* [DATA]:
-- ==== Sys2Proof/Machine/MemOps.lean ====
section
/-!
DEFINITION. Scalar loads and stores, acquire and release, atomics (R235-R242).
-/
namespace Sys2Proof.Machine

/-- The address of a class-7 load or store (R235). -/
def eaOf (s : State) (a : Reg) (i : BitVec 14) : Word := sreg s a + imm14 i

/-- Bytes as an unsigned value of 64 bits. -/
def zextBytes (bs : List Byte) : Word := BitVec.ofNat 64 (natOfBytes bs)

/-- Bytes as a signed value of 64 bits. -/
def sextBytes (bs : List Byte) : Word := BitVec.ofInt 64 (decI true (8 * bs.length) (natOfBytes bs))

/-- A load of `n` bytes into s[d] (R235, R236). -/
def loadTo (s : State) (d : Reg) (ea : Word) (n : Nat) (ext : List Byte → Word) : Eff :=
  loadThen s (addrs ea n) (fun s1 bs => .ok (setSreg s1 d (ext bs)))

/-- The cells a store of `n` bytes of a word writes (R235). -/
def storeCells (ea w : Word) (n : Nat) : List (Word × Byte) := (addrs ea n).zip (bytesOfNat n w.toNat)

/-- A store of the low `n` bytes of a word (R235, R236). -/
def storeFrom (s : State) (w ea : Word) (n : Nat) : Eff := storeThen s (storeCells ea w n) (fun s1 => .ok s1)

/-- LDB (R235). -/
def execLdb (d a : Reg) (i : BitVec 14) (s : State) : Host.Outcome State Fault Refusal :=
  finish (.ldb d a i) (loadTo s d (eaOf s a i) 1 sextBytes)
/-- LDBU (R235). -/
def execLdbu (d a : Reg) (i : BitVec 14) (s : State) : Host.Outcome State Fault Refusal :=
  finish (.ldbu d a i) (loadTo s d (eaOf s a i) 1 zextBytes)
/-- LDH (R235). -/
def execLdh (d a : Reg) (i : BitVec 14) (s : State) : Host.Outcome State Fault Refusal :=
  finish (.ldh d a i) (loadTo s d (eaOf s a i) 2 sextBytes)
/-- LDHU (R235). -/
def execLdhu (d a : Reg) (i : BitVec 14) (s : State) : Host.Outcome State Fault Refusal :=
  finish (.ldhu d a i) (loadTo s d (eaOf s a i) 2 zextBytes)
/-- LDW (R235). -/
def execLdw (d a : Reg) (i : BitVec 14) (s : State) : Host.Outcome State Fault Refusal :=
  finish (.ldw d a i) (loadTo s d (eaOf s a i) 4 sextBytes)
/-- LDWU (R235). -/
def execLdwu (d a : Reg) (i : BitVec 14) (s : State) : Host.Outcome State Fault Refusal :=
  finish (.ldwu d a i) (loadTo s d (eaOf s a i) 4 zextBytes)
/-- LDD (R235). -/
def execLdd (d a : Reg) (i : BitVec 14) (s : State) : Host.Outcome State Fault Refusal :=
  finish (.ldd d a i) (loadTo s d (eaOf s a i) 8 zextBytes)
/-- STB (R235). -/
def execStb (d a : Reg) (i : BitVec 14) (s : State) : Host.Outcome State Fault Refusal :=
  finish (.stb d a i) (storeFrom s (sreg s d) (eaOf s a i) 1)
/-- STH (R235). -/
def execSth (d a : Reg) (i : BitVec 14) (s : State) : Host.Outcome State Fault Refusal :=
  finish (.sth d a i) (storeFrom s (sreg s d) (eaOf s a i) 2)
/-- STW (R235). -/
def execStw (d a : Reg) (i : BitVec 14) (s : State) : Host.Outcome State Fault Refusal :=
  finish (.stw d a i) (storeFrom s (sreg s d) (eaOf s a i) 4)
/-- STD (R235). -/
def execStd (d a : Reg) (i : BitVec 14) (s : State) : Host.Outcome State Fault Refusal :=
  finish (.std d a i) (storeFrom s (sreg s d) (eaOf s a i) 8)

/-- The misalignment trap of an address that is not a multiple of `n` (R237, R239); else `k`. -/
def alignedThen (s : State) (ea : Word) (n : Nat) (k : Eff) : Eff :=
  if ea.toNat % n ≠ 0 then .trap s trapAlign ea else k

/-- LDAQ (R237, R238). -/
def execLdaq (d a : Reg) (sc : Scope) (z : Size) (s : State) : Host.Outcome State Fault Refusal :=
  finish (.ldaq d a sc z) (alignedThen s (sreg s a) (sizeBytes z) (loadTo s d (sreg s a) (sizeBytes z) zextBytes))

/-- STRL (R237, R238): a release at its scope, then the store. -/
def execStrl (d a : Reg) (sc : Scope) (z : Size) (s : State) : Host.Outcome State Fault Refusal :=
  finish (.strl d a sc z)
    (alignedThen s (sreg s a) (sizeBytes z) (afterStores s sc (storeFrom s (sreg s d) (sreg s a) (sizeBytes z))))

/-- The order x >ₜ old of AMO FMAX (R240): an abandoned binary32 counts as −∞, −0 lies below +0, NaN never compares. -/
def aboveT (f : FFmt) (x old : Nat) : Bool :=
  let v := fun w => if f = .f32 ∧ isAband w then FVal.inf true else fval (ffmt f) w
  if anyNan [v x, v old] then false
  else ltV (v old) (v x) || (eqV (v old) (v x) && negOf (v old) && !negOf (v x))

/-- The format of an AMO float operation of `n` bytes (R192, R239). -/
def amoFmt (n : Nat) : FFmt := if n = 4 then .f32 else .f64

/-- The value an AMO writes over `old` in `n` bytes (R239, R240); `none` when it writes nothing. -/
def amoNew (o : AmoOp) (n old x : Nat) : Option Nat :=
  let m := 2 ^ (8 * n)
  match o with
  | .add => some ((old + x) % m)
  | .and => some (old &&& x)
  | .or => some (old ||| x)
  | .xor => some (old ^^^ x)
  | .min => some (if decI true (8 * n) x < decI true (8 * n) old then x else old)
  | .max => some (if decI true (8 * n) old < decI true (8 * n) x then x else old)
  | .minu => some (if x < old then x else old)
  | .maxu => some (if old < x then x else old)
  | .swap => some x
  | .fadd =>
    if n = 4 ∧ isAband old then none
    else some (on2 (amoFmt n) (fun u v => addV (ffmt (amoFmt n)) .rne 0 u v) [old, x]).w
  | .fmax => if aboveT (amoFmt n) x old then some x else none

/-- The bytes a read-modify-write writes over the bytes `old` (R239, R241): by AMO's operation, or by CAS where `old` equals
the bytes compared; `none` when it writes nothing. -/
def rmwNew (amo : Option AmoOp) (cas : Option (List Byte)) (data old : List Byte) : Option (List Byte) :=
  match amo with
  | some o => (amoNew o old.length (natOfBytes old) (natOfBytes data)).map (bytesOfNat old.length)
  | none => if cas = some old then some data else none

/-- The cells of local bytes among located bytes. -/
def localCells (locs : List (Word × Loc)) (bs : List Byte) : List (Nat × Byte) :=
  (locs.zip bs).filterMap (fun p => match p.1.2 with | .cell k => some (k, p.2) | _ => none)

/-- A read-modify-write of `n` bytes at `ea` (R239, R241, R242): a release and an acquire at its scope; local, or performed
where the bytes are; s[d] receives the old value. DESIGN CHOICE (log 6). -/
def rmw (s : State) (d : Reg) (ea : Word) (n : Nat) (sc : Scope) (data : List Byte) (cas : Option (List Byte))
    (amo : Option AmoOp) : Eff :=
  let a := accOf s .amo
  let vas := addrs ea n
  afterStores s sc
    (match readBytes s a (cur s).answers vas with
     | .stop x => stopEff s x
     | .far locs =>
       let (s1, tag) := askFar s (.ctx s.turn (cur s).start) (launchOf s (curCore s)) .amo (farPiece s locs) data cas amo
       .wait (setCur s1 { cur s1 with farTag := some tag }) .far
     | .bytes old =>
       if amo = some .fadd ∧ n = 4 ∧ isAband (natOfBytes old) then .trap s (trapAband 0) (abandVal (natOfBytes old))
       else
         let s1 := noteAccess (noteOor s s.turn 0 (oorOf s a vas)) a vas false
         let locs := locsOf s a (cur s).answers vas
         let s2 := match rmwNew amo cas data old with
           | some bs =>
             if localCells locs bs = [] then s1
             else noteLines (putCells s1 (localCells locs bs)) (vas.map (·.toNat))
           | none => s1
         .ok (setSreg s2 d (zextBytes old)))

/-- AMO (R239, R240). -/
def execAmo (d a v : Reg) (o : AmoOp) (z : Size) (sc : Scope) (s : State) : Host.Outcome State Fault Refusal :=
  let n := sizeBytes z
  let x := bytesOfNat n (sreg s v).toNat
  finish (.amo d a v o z sc)
    (alignedThen s (sreg s a) n
      (if o = .fadd ∧ n = 4 ∧ isAband (natOfBytes x) then .trap s (trapAband 0) (abandVal (natOfBytes x))
       else rmw s d (sreg s a) n sc x none (some o)))

/-- CAS (R241): s[d] is compared, s[n] is written. -/
def execCas (d a n : Reg) (z : Size) (sc : Scope) (s : State) : Host.Outcome State Fault Refusal :=
  finish (.cas d a n z sc)
    (alignedThen s (sreg s a) (sizeBytes z)
      (rmw s d (sreg s a) (sizeBytes z) sc (bytesOfNat (sizeBytes z) (sreg s n).toNat)
        (some (bytesOfNat (sizeBytes z) (sreg s d).toNat)) none))

end Sys2Proof.Machine
end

* [EXERCISE REQUIREMENTS]: Go to the line with "(R237, R238). -/" in the entries above and repeat every line from there through the line with "x else none", exactly and with no other text.

* [RESPONSE AREA]:
/-- LDAQ (R237, R238). -/
def execLdaq (d a : Reg) (sc : Scope) (z : Size) (s : State) : Host.Outcome State Fault Refusal :=
  finish (.ldaq d a sc z) (alignedThen s (sreg s a) (sizeBytes z) (loadTo s d (sreg s a) (sizeBytes z) zextBytes))

/-- STRL (R237, R238): a release at its scope, then the store. -/
def execStrl (d a : Reg) (sc : Scope) (z : Size) (s : State) : Host.Outcome State Fault Refusal :=
  finish (.strl d a sc z)
    (alignedThen s (sreg s a) (sizeBytes z) (afterStores s sc (storeFrom s (sreg s d) (sreg s a) (sizeBytes z))))

/-- The order x >ₜ old of AMO FMAX (R240): an abandoned binary32 counts as −∞, −0 lies below +0, NaN never compares. -/
def aboveT (f : FFmt) (x old : Nat) : Bool :=
  let v := fun w => if f = .f32 ∧ isAband w then FVal.inf true else fval (ffmt f) w
  if anyNan [v x, v old] then false
  else ltV (v old) (v x) || (eqV (v old) (v x) && negOf (v old) && !negOf (v x))

/-- The format of an AMO float operation of `n` bytes (R192, R239). -/
def amoFmt (n : Nat) : FFmt := if n = 4 then .f32 else .f64

/-- The value an AMO writes over `old` in `n` bytes (R239, R240); `none` when it writes nothing. -/
def amoNew (o : AmoOp) (n old x : Nat) : Option Nat :=
  let m := 2 ^ (8 * n)
  match o with
  | .add => some ((old + x) % m)
  | .and => some (old &&& x)
  | .or => some (old ||| x)
  | .xor => some (old ^^^ x)
  | .min => some (if decI true (8 * n) x < decI true (8 * n) old then x else old)
  | .max => some (if decI true (8 * n) old < decI true (8 * n) x then x else old)
  | .minu => some (if x < old then x else old)
  | .maxu => some (if old < x then x else old)
  | .swap => some x
  | .fadd =>
    if n = 4 ∧ isAband old then none
    else some (on2 (amoFmt n) (fun u v => addV (ffmt (amoFmt n)) .rne 0 u v) [old, x]).w
  | .fmax => if aboveT (amoFmt n) x old then some x else none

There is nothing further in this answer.